There are two points of view here. You can be terrified and follow common wisdom, you'll get a program that works but might not be optimal. That's wise and keeps the boss happy. Or you can experiment and find out for yourself how skewing the rules gets you in trouble. Which will make you happy, you'll be a much better programmer. But your productivity is going to suffer. I don't know what your schedule looks like.

于 2010-06-27T22:28:45.037 回答
11

If your List data is mostly read-only, you can allow multiple threads to safely access it simultaneously using a ReaderWriterLockSlim

You can find an implementation of a Thread-Safe dictionary here to get you started.

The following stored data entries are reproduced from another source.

-- ==== Sys2Proof/Machine/Assembler.lean ====
section
/-! DEFINITION. The assembler of R80 to R82: one command a line, mnemonic in capitals, operand after a space, `;`
starting a comment. What R80 to R82 leave open (blanks, commas, how a list
of bytes is written, no escapes in quotes) is log entry 6. -/

namespace Sys2Proof.Machine

open Sys2Proof

/-- The pieces of a line. -/
inductive Token where
  /-- A run of characters: a mnemonic, a name or a number. -/
  | word (w : List Char)
  /-- A quoted ASCII character, `'a'`. -/
  | quotedChar (c : Char)
  /-- A quoted ASCII string. -/
  | quotedString (s : List Char)
  /-- The separator of two operands. -/
  | comma
deriving DecidableEq, Repr

/-- Where the reader of a line stands; the characters of an unfinished piece are held last first. -/
inductive LexMode where
  | between
  | inWord (w : List Char)
  | inString (s : List Char)
  | charOpened
  | charRead (c : Char)
  /-- After a closing quote. -/
  | closed
deriving DecidableEq, Repr

/-- A blank inside a line. -/
def isBlank (c : Char) : Bool := c.toNat == 32 || c.toNat == 9 || c.toNat == 13

/-- A line split into its pieces. DESIGN CHOICE (log entry 6): a blank, a comma, a comment or the end of the line
stands on either side of a quoted piece, so a quote directly after a word or after another quote, or a word directly
after a quote, is refused, and so is a quote that is not closed. -/
def lex : LexMode → List Char → Option (List Token)
  | .between, [] => some []
  | .between, c :: cs =>
    if c = ';' then some []
    else if isBlank c then lex .between cs
    else if c = ',' then (lex .between cs).map (Token.comma :: ·)
    else if c.toNat = 34 then lex (.inString []) cs
    else if c.toNat = 39 then lex .charOpened cs
    else lex (.inWord [c]) cs
  | .inWord w, [] => some [.word w.reverse]
  | .inWord w, c :: cs =>
    if c = ';' then some [.word w.reverse]
    else if isBlank c then (lex .between cs).map (Token.word w.reverse :: ·)
    else if c = ',' then (lex .between cs).map fun ts => Token.word w.reverse :: Token.comma :: ts
    else if c.toNat = 34 ∨ c.toNat = 39 then none
    else lex (.inWord (c :: w)) cs
  | .inString _, [] => none
  | .inString s, c :: cs =>
    if c.toNat = 34 then (lex .closed cs).map (Token.quotedString s.reverse :: ·)
    else lex (.inString (c :: s)) cs
  | .charOpened, [] => none
  | .charOpened, c :: cs => lex (.charRead c) cs
  | .charRead _, [] => none
  | .charRead q, c :: cs =>
    if c.toNat = 39 then (lex .closed cs).map (Token.quotedChar q :: ·) else none
  | .closed, [] => some []
  | .closed, c :: cs =>
    if c = ';' then some []
    else if isBlank c then lex .between cs
    else if c = ',' then (lex .between cs).map (Token.comma :: ·)
    else none

/-- The value of one digit in the given base, if it is one. -/
def digitValue (base : Nat) (c : Char) : Option Nat :=
  let n := c.toNat
  let v := if 48 ≤ n ∧ n ≤ 57 then n - 48
    else if 97 ≤ n ∧ n ≤ 102 then n - 87
    else if 65 ≤ n ∧ n ≤ 70 then n - 55
    else base
  if v < base then some v else none

/-- Digits read on from the value so far, most significant first. -/
def readDigits (base : Nat) : Nat → List Char → Option Nat
  | acc, [] => some acc
  | acc, c :: cs =>
    match digitValue base c with
    | some d => readDigits base (base * acc + d) cs
    | none => none

/-- A number, "in hexadecimal, decimal" (R80). -/
def readNumber : List Char → Option Nat
  | [] => none
  | '0' :: 'x' :: c :: cs => readDigits 16 0 (c :: cs)
  | c :: cs => readDigits 10 0 (c :: cs)

/-- A variant: its name, or its number 0 to 3 (R80). -/
def readVariant (w : List Char) : Option Variant :=
  if w = "SHA224".toList then some .sha224
  else if w = "SHA256".toList then some .sha256
  else if w = "SHA384".toList then some .sha384
  else if w = "SHA512".toList then some .sha512
  else
    match readNumber w with
    | some n => if n < 4 then some (Variant.ofCode (BitVec.ofNat 2 n)) else none
    | none => none

/-- A quoted character is ASCII (R80). -/
def charByte (c : Char) : Option Byte :=
  if c.toNat < 128 then some (BitVec.ofNat 8 c.toNat) else none

/-- A byte operand: a number below 256 or a quoted ASCII character (R80). -/
def readByte : Token → Option Byte
  | .word w =>
    match readNumber w with
    | some n => if n < 256 then some (BitVec.ofNat 8 n) else none
    | none => none
  | .quotedChar c => charByte c
  | .quotedString _ => none
  | .comma => none

/-- The bytes that follow the first of a list, each with one comma before it or none (log entry 6). -/
def readMoreBytes : List Token → Option (List Byte)
  | [] => some []
  | .comma :: t :: ts => (readByte t).bind fun b => (readMoreBytes ts).map (b :: ·)
  | t :: ts => (readByte t).bind fun b => (readMoreBytes ts).map (b :: ·)

/-- The byte sequence of APPENDS and DIGEST: "a quoted ASCII string or a list of bytes" (R81). How a list is written
the spec leaves open; DESIGN CHOICE (log entry 6): no piece at all is the empty list (so `APPENDS` alone is `APPEND0`,
and `DIGEST v,` hashes the empty input); between two bytes stands one comma or none, then blanks (every piece but a
comma is separated from the next, see `lex`); a leading, doubled or trailing comma is refused; a string stands alone,
never beside bytes or another string. -/
def readBytes : List Token → Option (List Byte)
  | [] => some []
  | [.quotedString s] => s.mapM charByte
  | t :: ts => (readByte t).bind fun b => (readMoreBytes ts).map (b :: ·)

/-- The commands of one line's pieces; a blank line holds none, and a line that is not of R80 to R82's forms is
refused. -/
def assembleTokens : List Token → Option (List Instr)
  | [] => some []
  | .word m :: ts =>
    if m = "INIT".toList then
      match ts with
      | [.word v] => (readVariant v).map fun v => [.init v]
      | _ => none
    else if m = "APPEND".toList then
      match ts with
      | [t] => (readByte t).map fun b => [.append b]
      | _ => none
    else if m = "APPEND0".toList then (if ts = [] then some [.append0] else none)
    else if m = "FINALIZE".toList then (if ts = [] then some [.finalize] else none)
    else if m = "APPENDS".toList then (readBytes ts).map appends
    else if m = "DIGEST".toList then
      match ts with
      | .word v :: .comma :: rest =>
        match readVariant v, readBytes rest with
        | some v, some s => some (digestProgram v s)
        | _, _ => none
      | _ => none
    else none
  | _ :: _ => none

/-- One line of text. -/
def assembleLine (line : List Char) : Option (List Instr) :=
  match lex .between line with
  | some ts => assembleTokens ts
  | none => none

/-- The lines of a text; the line being read is held last character first. -/
def splitLines : List Char → List Char → List (List Char)
  | line, [] => [line.reverse]
  | line, c :: cs => if c.toNat = 10 then line.reverse :: splitLines [] cs else splitLines (c :: line) cs

/-- A program text assembled, R80: the commands of its lines in order, or nothing if a line is refused. -/
def assemble (text : String) : Option (List Instr) :=
  ((splitLines [] text.toList).mapM assembleLine).map List.flatten

/-- The command words of a program text (R80, "the host presenting their encodings one after another"). -/
def assembleWords (text : String) : Option (List CommandWord) :=
  (assemble text).map fun p => p.map encode

end Sys2Proof.Machine
end

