/-- Settles O7: a prime stands in `firstPrimes` at the number of primes below it, and each table is checked beside that
list, word by word. -/
theorem constantsAreFractionalParts : Obligations.ConstantsAreFractionalParts := by
  unfold Obligations.ConstantsAreFractionalParts
  refine ⟨fun v hv p t prime count ht => ?round32, fun v hv p t prime count ht => ?round64,
    fun p t prime count ht => ?initial, fun p t prime count ht => ?initial384, by decide⟩
  case round32 =>
    have here := firstPrimes_getElem?_count prime count (by omega)
    rw [← List.getElem?_take_of_lt ht] at here
    obtain rfl | rfl := List.mem_pair.mp hv <;> exact roundConstants32_cubeRoots.floor_root here
  case round64 =>
    have here := firstPrimes_getElem?_count prime count ht
    obtain rfl | rfl := List.mem_pair.mp hv <;> exact roundConstants64_cubeRoots.floor_root here
  case initial =>
    have here := firstPrimes_getElem?_count prime count (by omega)
    rw [← List.getElem?_take_of_lt ht] at here
    exact ⟨initialHash256_squareRoots.floor_root here, initialHash512_squareRoots.floor_root here⟩
  case initial384 =>
    have here := firstPrimes_getElem?_count prime count (by omega)
    rw [Nat.add_comm, ← List.getElem?_drop, ← List.getElem?_take_of_lt ht] at here
    exact initialHash384_squareRoots.floor_root here

end Sys2Proof.Machine
end

section
/-! SUPPORT and the obligations of spec/60_exceptions.md: the status of every command word (R205), what an error leaves
(R201, R202, R207), and the two events that stop the step (R230, R233). -/

namespace Sys2Proof.Machine

open Sys2Proof

/-! ### The status of a command word (R205) -/

/-- The code of `op` for INIT (R72) belongs to no other instruction. -/
theorem encode_op_eq_one_iff {i : Instr} : (encode i).toNat / 2 ^ 14 = 1 ↔ ∃ v, i = .init v := by
  cases i with
  | init v =>
    have lt := v.code.isLt
    rw [encode_init_toNat]
    exact iff_of_true (by omega) ⟨v, rfl⟩
  | append b =>
    have lt := b.isLt
    rw [encode_append_toNat]
    exact iff_of_false (by omega) (by simp)
  | append0 => exact iff_of_false (by decide) (by simp)
  | finalize => exact iff_of_false (by decide) (by simp)
  | reservedOp00 x =>
    have lt := x.isLt
    rw [encode_reservedOp00_toNat]
    exact iff_of_false (by omega) (by simp)

/-- The response to a command is OK for INIT, and for the other three depends on the phase alone. -/
theorem exec_status {i : Instr} (command : i.wellFormed = true) (s : State) :
    ∃ t r, exec i s = .next t ∧ t.response = some r ∧
      ((∃ v, i = .init v) → r.status = .ok) ∧
      ((∀ v, i ≠ .init v) → r.status = if s.phase = .accepting then .ok else .invalidState) := by
  obtain ⟨t, run, effect⟩ := exec_cases i s
  obtain ⟨v, rfl, rfl⟩ | ⟨b, -, phase, rfl⟩ | ⟨-, phase, rfl⟩ | ⟨-, phase, rfl⟩ | ⟨notInit, -, phase, rfl⟩ |
    ⟨reserved, -⟩ := effect
  · exact ⟨_, _, run, rfl, fun _ => rfl, fun notInit => absurd rfl (notInit v)⟩
  · exact ⟨_, _, run, rfl, fun _ => rfl, fun _ => (if_pos phase).symm⟩
  · exact ⟨_, _, run, rfl, fun _ => rfl, fun _ => (if_pos phase).symm⟩
  · exact ⟨_, _, run, rfl, fun _ => rfl, fun _ => (if_pos phase).symm⟩
  · exact ⟨_, _, run, rfl, fun ⟨v, init⟩ => absurd init (notInit v), fun _ => (if_neg phase).symm⟩
  · exact absurd command (by simp [reserved])

/-- Settles O31: an illegal word fails before any phase is looked at; a legal one is the encoding of a command. -/
theorem statusDependsOnWordAndPhase : Obligations.StatusDependsOnWordAndPhase := by
  unfold Obligations.StatusDependsOnWordAndPhase
  intro cw s
  by_cases illegal : legal cw = false
  · exact ⟨_, _, runWord_not_legal s illegal, rfl, (if_pos illegal).symm⟩
  · obtain ⟨i, command, rfl⟩ := legal_iff_encode.mp (Bool.eq_true_of_not_eq_false illegal)
    obtain ⟨t, r, run, response, ofInit, ofOther⟩ := exec_status command s
    refine ⟨t, r, (runWord_instr s (decode_encode i)).trans run, response, ?_⟩
    rw [if_neg illegal]
    by_cases op : (encode i).toNat / 2 ^ 14 = 1
    · rw [if_pos op]
      exact ofInit (encode_op_eq_one_iff.mp op)
    · rw [if_neg op]
      exact ofOther fun v init => op (encode_op_eq_one_iff.mpr ⟨v, init⟩)

/-! ### What an error leaves (R201, R202, R206, R207) -/

/-- An error response comes only from a word that fails: a command that runs answers OK. -/
theorem WordEffect.eq_raiseError {cw : CommandWord} {s t : State} {r : Response} (effect : WordEffect cw s t)
    (response : t.response = some r) (isError : r.status ≠ .ok) : t = s.raiseError r.status := by
  cases effect with
  | fails => cases response; rfl
  | init | append | append0 | finalize => cases response; exact absurd rfl isError

/-- Settles O33: the only effect with an error response writes that response alone. -/
theorem errorsChangeNothing : Obligations.ErrorsChangeNothing := by
  unfold Obligations.ErrorsChangeNothing
  exact fun cw s t r run response isError => (runWord_effect run).eq_raiseError response isError

/-- A command word does not read the response of the one before it. -/
theorem runWord_setResponse (cw : CommandWord) (s : State) (r : Option Response) :
    runWord cw (s.setResponse r) = runWord cw s := by
  cases word : decode cw with
  | instr i => rw [runWord_instr _ word, runWord_instr _ word, exec_setResponse]
  | illegal c => exact (runWord_illegal _ word).trans (runWord_illegal s word).symm

/-- Settles O34: a failed word differs from no word only in the response, which the next word does not read. -/
theorem errorsLeaveNoTrace : Obligations.ErrorsLeaveNoTrace := by
  unfold Obligations.ErrorsLeaveNoTrace
  intro bad cw s t r run response isError
  rw [(runWord_effect run).eq_raiseError response isError]
  exact runWord_setResponse cw s _

/-! ### The events that stop the step (R230, R233) -/

theorem step_event {s : State} {ev : HostEvent} {rest : List HostEvent} (h : s.input = ev :: rest) :
    step s = runEvent ev (s.setInput rest) := by
  rw [step, h]

/-- Settles O38: of what one step can do, only the two broken contracts answer no next state. -/
theorem engineStopsOnlyOnABrokenContract : Obligations.EngineStopsOnlyOnABrokenContract := by
  unfold Obligations.EngineStopsOnlyOnABrokenContract
  refine fun s => ⟨fun notTogether notMidCommand => ?_, fun a b rest => step_event, fun cw rest => step_event⟩
  obtain ⟨-, waits⟩ | ⟨cw, rest, -, takes⟩ | ⟨rest, -, resets⟩ | ⟨a, b, rest, together, -⟩ |
    ⟨cw, rest, midCommand, -⟩ := step_cases s
  · exact ⟨s, waits⟩
  · obtain ⟨t, run⟩ := runWord_next cw (s.setInput rest)
    exact ⟨t, takes.trans run⟩
  · exact ⟨_, resets⟩
  · exact absurd together (notTogether a b rest)
  · exact absurd midCommand (notMidCommand cw rest)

I also wanted to mention that if you are using .Net 4.0 the BlockingCollection class implements this functionality automatically. I wish I would have known about this a few months ago!

于 2010-06-27T21:46:32.487 回答
5

You could also consider using an immutable data structure - treat your list like a value type.

If it's possible, using Immutable objects can be an excellent choice for multi-threaded programming because they remove all the clunky locking semantics. Essentially any operations that would change the state of the object creates an entirely new object.

e.g. I whipped up the following to demonstrate the idea. I'll apologize that it's by no means reference code, and it started to get a bit long.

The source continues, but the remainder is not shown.